Senza dimenticare il fatto che le circolari operative arrivano sempre in ritardo. La dichiarazione di compatibilità da parte della Commissione europea, che oggi blocca alcune agevolazioni rendendole inutilizzabili, obbliga il datore di lavoro a pagare, nell’immediato, i contributi “pieni” che potranno essere recuperati solo dopo il via libera della stessa Unione europea.

Il decreto “sostegni bis”, quello che doveva rappresentare la base per la ripartenza dei livelli occupazionali, ha partorito l’ennesimo topolino insignificante i cui risultati sembrano segnati: il datore di lavoro, in questo scenario di incertezza totale, dovrebbe assumere a tempo indeterminato per usufruire di uno “sconticino” sui contributi di soli sei mesi e per un’agevolazione massima di 3.000 euro. Peraltro, l’agevolazione non vale da subito, ma solo per le assunzioni effettuate dal 1 luglio al 31 ottobre.

Vi sono poi aree di lavoratori totalmente dimenticate. È il caso della fascia tra i 36 e i 49 anni, che continua a perdere occupati (meno 277.000 unità in un anno): si tratta di persone che, espulse dal mercato del lavoro, fanno più difficoltà a rientrarvi e vedono il traguardo della pensione ancora troppo lontano. Nonostante questo quadro, governo e parti sociali continuano a parlare solo del blocco dei licenziamenti, senza mai realmente pensare a quello che accadrà al termine del divieto di licenziare che, prima o poi, arriverà e porterà via 1,5 milioni di posti di lavoro. Ed è evidente che se si insiste solo col reddito di cittadinanza o di emergenza, senza incentivare le assunzioni, il risultato, drammatico, sarà questo.

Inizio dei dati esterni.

/-- A packet that only reports leaves every unit, every register but the four of its sender's rings, every owner and every other host
slot as it was. -/
def Obligations.ReportingPacketsChangeNothing : Prop :=
  ∀ (was : State) (sender : Fin 8) (hdr : Hdr) (a b c : Nat) (k : Bool) (ids : List Nat),
  ∀ x ∈ ([(.sysIdentity hdr, pktSysIdentity), (.sysStatus hdr, pktSysStatus), (.hostHeartbeat hdr, pktHostHeartbeat),
      (.hostList hdr, pktHostList), (.resQuery hdr ids, pktResQuery ids), (.dckInfo hdr, pktDckInfo), (.dealList hdr a, pktDealList a),
      (.snsInfo hdr a, pktSnsInfo a), (.pipInfo hdr a, pktPipInfo a), (.pipDropLog hdr a, pktPipDropLog a),
      (.colInfo hdr k a, pktColInfo k a), (.staInfo hdr a, pktStaInfo a), (.engInfo hdr k a, pktEngInfo k a)] ++
     [(.mlsInfo hdr k a, pktMlsInfo k a), (.mlsDecInfo hdr a, pktMlsDecInfo a), (.medInfo hdr k a, pktMedInfo k a),
      (.medTakeList hdr a b c, pktMedTakeList a b c), (.memInfo hdr, pktMemInfo), (.memMarginRead hdr a, pktMemMarginRead a),
      (.memTrainRead hdr a, pktMemTrainRead a), (.lnkInfo hdr a b, pktLnkInfo a b), (.lnkPartnerRead hdr a, pktLnkPartnerRead a),
      (.lnkFomRead hdr a, pktLnkFomRead a), (.outInfo hdr a, pktOutInfo a), (.outSdpRead hdr a, pktOutSdpRead a)] ++
     [(.audInfo hdr a, pktAudInfo a), (.evfInfo hdr a b, pktEvfInfo a b), (.ptuInfo hdr a b, pktPtuInfo a b), (.valInfo hdr, pktValInfo),
      (.valThermalRead hdr, pktValThermalRead), (.valMonRead hdr a, pktValMonRead a), (.intInfo hdr, pktIntInfo)] :
      List (Instr × Packet)),
    Begins was sender hdr x.2 →
    ∃ t, exec x.1 was = .next t ∧ SameUnits was t ∧ SameRegs was t (ringRegs sender.val) ∧ t.cpi.owners = was.cpi.owners ∧
      ∀ n, n ≠ sender.val → t.host n = was.host n

/-- A packet that sets one register or one host slot leaves every unit, every other register but its sender's ring registers and every
owner as it was. -/
def Obligations.SettingPacketsLeaveOthers : Prop :=
  ∀ (was : State) (sender : Fin 8) (hdr : Hdr) (a b c : Nat) (w : BitVec 32),
  ∀ x ∈ ([(.sysSubscribe hdr w, pktSysSubscribe w, []), (.leaseSet hdr a b, pktLeaseSet a b, []), (.partSet hdr a b c, pktPartSet a b c, []),
      (.dealPortSet hdr a w, pktDealPortSet a w, [Reg.addr .DCK_PORT_CTRL a 0]),
      (.snsScbConfig hdr a w, pktSnsScbConfig a w, [Reg.addr .SNS_SCB_CFG a 0, Reg.addr .SNS_SCB_CFG (a + 1) 0]),
      (.mlsStreamBind hdr a b, pktMlsStreamBind a b, [Reg.addr .MLS_S_CFG a 0]),
      (.evfStormSet hdr a, pktEvfStormSet a, [Reg.addr .EVF_STORM 0 0]),
      (.valMonConfig hdr a b c w, pktValMonConfig a b c w, [Reg.addr .VAL_MON_CFG a 0, Reg.addr .VAL_MON_BASE a 0])] :
      List (Instr × Packet × List Nat)),
    Begins was sender hdr x.2.1 →
    ∃ t, exec x.1 was = .next t ∧ SameUnits was t ∧ SameRegs was t (ringRegs sender.val ++ x.2.2) ∧ t.cpi.owners = was.cpi.owners

/-- What the instructions of the test access port, the reference pins, a corrected patrol error, a cross-check window within its bounds
and the loss of LTC leave alone: every register but the named ones, and every unit but the one named. -/
def Obligations.EventsLeaveOthers : Prop :=
  (∀ (s : State) (bits : List Bool), ∀ c ∈ ([.bypass, .idcode, .samplePreload bits, .extest, .extestPulse, .extestTrain, .clamp, .highz,
      .trstNAssert] : List Instr), ∃ t, exec c s = .next t ∧ SameUnits { s with tap := t.tap } t ∧ SameRegs s t [] ∧ t.cpi = s.cpi) ∧
  (∀ (s : State) (w : BitVec 32), ∀ c ∈ ([.ppsPulse w, .wclkStart w, .wclkStop] : List Instr),
    ∃ t, exec c s = .next t ∧ SameUnits { s with dck := t.dck } t ∧ SameRegs s t [] ∧ t.cpi = s.cpi ∧ t.dck.queues = s.dck.queues) ∧
  (∀ (s : State) (port : Fin 2), ∃ t, exec (.spiStatus port) s = .next t ∧ SameUnits s t ∧ SameRegs s t []) ∧
  (∀ (s : State) (addr n : Nat), ∃ t, exec (.patrolScrub addr 0 n) s = .next t ∧ SameUnits s t ∧ t.cpi = s.cpi ∧
    SameRegs s t [Reg.addr .MEM_ECC 0 0, Reg.addr .MEM_ECC_ADDR_LO 0 0, Reg.addr .MEM_ECC_ADDR_HI 0 0, Reg.addr .MEM_EVT 0 0]) ∧
  (∀ (s : State) (addr n : Nat), ∃ t, exec (.patrolScrub addr 1 n) s = .next t ∧ SameUnits s t ∧ t.cpi = s.cpi ∧
    SameRegs s t [Reg.addr .MEM_ECC 0 0]) ∧
  (∀ (s : State) (count : Nat), 297000 ≤ count → count ≤ 303000 →
    ∃ t, exec (.xchkWindow count) s = .next t ∧ SameUnits { s with integ := t.integ } t ∧ t.cpi = s.cpi ∧
      SameRegs s t [Reg.addr .DCK_STATUS 0 0]) ∧
  (∀ s : State, ∃ t, exec .ltcLoss s = .next t ∧ SameUnits { s with dck := t.dck } t ∧ t.cpi = s.cpi ∧ t.dck.queues = s.dck.queues ∧
    SameRegs s t [Reg.addr .DCK_STATUS 0 0, Reg.addr .DCK_EVT 0 0])

/-- What the system and register packets answer and leave: identity, status, registers, resets, the orderly shutdown, the firmware
  image,
subscriptions and the boot endpoint (R60 … R65, R463 … R466). once the packet begins
  (it has passed the checks of R65 and nothing holds it
up), it ends with the status, the result body and the state named. The model's own choices in them: the reply values of SYS_STATUS are
  log
11, those of REG_MODIFY log 93, the firmware image log 14. -/
def Obligations.SystemPacketsDo : Prop := ∀ (was s : State) (sender : Fin 8) (hdr : Hdr), s = was.taken sender →
  (Begins was sender hdr pktSysIdentity →
    Ends was hdr (.sysIdentity hdr) 0x0101 (.bytes s.identity) s) ∧
  (Begins was sender hdr pktSysStatus →
    Ends was hdr (.sysStatus hdr) 0x0102 (.values [if s.boot.phase == .ready then 1 else 0, s.get .VAL_STATUS_HOLDUP_READY,
    s.get .VAL_INT_STATUS_SAFE, s.get .VAL_STATUS_LEVEL, s.get .DCK_STATUS_STATE, s.takesRecording,
    s.get .ENG_USABLE_ENGINES]) s) ∧
  (∀ (addr count : Nat), Begins was sender hdr (pktRegRead addr count) →
    ∀ vs t, State.readRegs (sender.val) addr count s = (vs, t) →
    Ends was hdr (.regRead hdr addr count) 0x0103 (.words vs) t) ∧
  (∀ (addr count : Nat) (words : List (BitVec 32)), Begins was sender hdr (pktRegWrite addr count words) →
    Ends was hdr (.regWrite hdr addr count words) 0x0104 .empty (s.writeRegs (sender.val) (wordsFrom addr words))) ∧
  (∀ (addr : Nat) (mask value : BitVec 32), Begins was sender hdr (pktRegModify addr mask value) →
    ∀ old w, s.modified addr mask.toNat value.toNat = (old, w) →
    Ends was hdr (.regModify hdr addr mask value) 0x0105 (.words [old, mergeBits old value.toNat mask.toNat])
      (s.draw.2.writeReg (sender.val) addr w)) ∧
  (∀ (kind : Nat), Begins was sender hdr (pktSysReset kind) →
    let k := if kind = 1 ∧ s.get .VAL_BOOT_LIMITED_CAUSE ≠ 3 then kindModule else kindFull
    Ends was hdr (.sysReset hdr kind) 0x0106 .empty { s with boot := { s.boot with phase := .preReset k } }) ∧
  (Begins was sender hdr pktSysShutdown →
    let s := { s with cpi := { s.cpi with shuttingDown := some 1 } }
    let s := (s.takesWhere fun t => t.state == 2).foldl (fun s t => s.closeTake t 1) s
    Waits was sender hdr (.sysShutdown hdr) pktSysShutdown .shutdown ((List.range 16).foldl (fun s t => s.freeTake t .WRONG_STATE) s)) ∧
  (∀ (len : Nat), Begins was sender hdr (pktFwBegin len) →
    Ends was hdr (.fwBegin hdr len) 0x0108 .empty { s with cpi := { s.cpi with fw := some ⟨len, [], false⟩ } }) ∧
  (∀ (off : Nat) (data : List Byte), Begins was sender hdr (pktFwData off data) →
    Ends was hdr (.fwData hdr off data) 0x0109 .empty { s with cpi := { s.cpi with fw := s.cpi.fw.map fun f => { f with data := f.data ++ [(off, data)] } } }) ∧
  (Begins was sender hdr pktFwCommit →
    Waits was sender hdr (.fwCommit hdr) pktFwCommit .fwCommit
      { s with cpi := { s.cpi with fw := s.cpi.fw.map fun f => { f with committing := true } } }) ∧
  (∀ (mask : BitVec 32), Begins was sender hdr (pktSysSubscribe mask) →
    Ends was hdr (.sysSubscribe hdr mask) 0x010B .empty (s.setHost (sender.val) { s.host (sender.val) with notices := mask.toNat })) ∧
  (∀ (transport number : Nat), Begins was sender hdr (pktSysBootSet transport number) →
    Ends was hdr (.sysBootSet hdr transport number) 0x010D .empty { s with store := { s.store with
    bootEndpoint := (endpointOf transport number).getD s.store.bootEndpoint } })

/-- What the session and ownership packets answer and leave: detaching, heartbeats, the host list, leases, ownership and partitions
  (R73 …
R88). once the packet begins (it has passed the checks of R65 and nothing holds it up), it ends with the status, the result body and the
state named. The model's own choices in them: the body of HOST_LIST is log 11. -/
def Obligations.SessionPacketsDo : Prop := ∀ (was s : State) (sender : Fin 8) (hdr : Hdr), s = was.taken sender →
  (Begins was sender hdr pktHostDetach →
    Ends was hdr (.hostDetach hdr) 0x0202 .empty (s.endSession (sender.val))) ∧
  (Begins was sender hdr pktHostHeartbeat →
    Ends was hdr (.hostHeartbeat hdr) 0x0203 (.values [s.leaseLeft (sender.val)]) s) ∧
  (Begins was sender hdr pktHostList →
    let slot := fun (n : Nat) => [s.get .CPI_SLOT_STATE_STATE n, s.get .CPI_SLOT_STATE_TRANSPORT n, s.get .CPI_SLOT_STATE_ENDPOINT n] ++
      (padTo 16 (s.host n).name).map (·.toNat) ++ [s.leaseLeft n] ++ s.owned n
    Ends was hdr (.hostList hdr) 0x0204 (.values ((List.range 8).flatMap slot ++ [shared] ++ s.owned shared)) s) ∧
  (∀ (slot lease : Nat), Begins was sender hdr (pktLeaseSet slot lease) →
    Ends was hdr (.leaseSet hdr slot lease) 0x0205 .empty (s.setHost slot { s.host slot with leaseMs := lease })) ∧
  (∀ (target : Nat) (ids : List Nat), Begins was sender hdr (pktResAssign target ids) →
    Ends was hdr (.resAssign hdr target ids) 0x0206 (.values [s.now]) (s.assignAll target ids)) ∧
  (∀ (ids : List Nat), Begins was sender hdr (pktResRelease ids) →
    Ends was hdr (.resRelease hdr ids) 0x0207 (.values [s.now]) (s.assignAll 0 ids)) ∧
  (∀ (ids : List Nat), Begins was sender hdr (pktResQuery ids) →
    Ends was hdr (.resQuery hdr ids) 0x0208 (.values (ids.map s.owner)) s) ∧
  (∀ (slot pool clusters : Nat), Begins was sender hdr (pktPartSet slot pool clusters) →
    Ends was hdr (.partSet hdr slot pool clusters) 0x0209 .empty
      (s.setHost slot { s.host slot with poolQuota := pool, clusterQuota := clusters }))

/-- What the deal clock packets answer and leave: the clock's source and steps, the deal queues, the ports and the timecode anchor
  (R34 …
R60). once the packet begins (it has passed the checks of R65 and nothing holds it up), it ends with the status, the result body and the
state named. The model's own choices in them: a step is logs 77 and 79, a reselection log 78. -/
def Obligations.DealClockPacketsDo : Prop := ∀ (was s : State) (sender : Fin 8) (hdr : Hdr), s = was.taken sender →
  (Begins was sender hdr pktDckInfo →
    Ends was hdr (.dckInfo hdr) 0x0301 (.values [s.rd .DCK_STATUS, s.now, s.rd .DCK_PHASE_ERR, s.rd .DCK_FREQ_ERR,
    s.get .DCK_STATUS_ACTIVE_SRC]) s) ∧
  (∀ (src ref ctrl : BitVec 32), Begins was sender hdr (pktDckSourceSet src ref ctrl) →
    Ends was hdr (.dckSourceSet hdr src ref ctrl) 0x0302 .empty
      (((s.writeWord none .DCK_SRC src.toNat 0 0).writeWord none .DCK_REF_CFG ref.toNat 0 0).writeWord
    none .DCK_CTRL ctrl.toNat 0 0).clockSet) ∧
  (∀ (time : Nat), Begins was sender hdr (pktDckStep time) →
    Ends was hdr (.dckStep hdr time) 0x0303 (.values [s.now, time % 2 ^ 64]) (s.stepTo (time % 2 ^ 64))) ∧
  (∀ (es : List (Nat × Entry)), Begins was sender hdr (pktDealQueue es) →
    Ends was hdr (.dealQueue hdr es) 0x0304 (.values [s.now]) (s.insertEntries (sender.val) es)) ∧
  (∀ (port tag : Nat), Begins was sender hdr (pktDealCancel port tag) →
    ∀ v t, s.cancelPort port tag = (v, t) →
    Ends was hdr (.dealCancel hdr port tag) 0x0305 (.values v) t) ∧
  (∀ (port : Nat) (ctrl : BitVec 32), Begins was sender hdr (pktDealPortSet port ctrl) →
    Ends was hdr (.dealPortSet hdr port ctrl) 0x0306 .empty (s.writeWord none .DCK_PORT_CTRL ctrl.toNat port 0)) ∧
  (∀ (cfg anchor : BitVec 32) (time : Nat) (ub : BitVec 32) (jam : Bool), Begins was sender hdr (pktTcSet cfg anchor time ub jam) →
    let s := (s.shadowWr .tc .DCK_TC_CFG cfg.toNat).shadowWr .tc .DCK_LTC_OUT_UB ub.toNat
    Ends was hdr (.tcSet hdr cfg anchor time ub jam) 0x0307 .empty (if jam then s.startJam else
      ((s.shadowWr .tc .DCK_TC_ANCHOR anchor.toNat).shadowWr .tc .DCK_TC_ANCHOR_TIME_LO (time % 2 ^ 32)).shadowWr .tc
        .DCK_TC_ANCHOR_TIME_HI (time / 2 ^ 32 % 2 ^ 32))) ∧
  (∀ (port : Nat), Begins was sender hdr (pktDealList port) →
    Ends was hdr (.dealList hdr port) 0x0308 (.values ((s.queue port).flatMap QEntry.listed)) s)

Adesso più che mai serve coraggio, bisogna davvero riformare questo mercato del lavoro obsoleto, occorre una riforma del lavoro che abolisca il decreto dignità: l’obiettivo complessivo deve essere un mercato del lavoro flessibile, una drastica riduzione del costo del lavoro con agevolazioni contributive di immediato e semplice utilizzo, una riforma degli ammortizzatori sociali con unico sostegno che non gravi sulle casse delle aziende e che, al tempo stesso, garantisca un vero supporto economico ai lavoratori.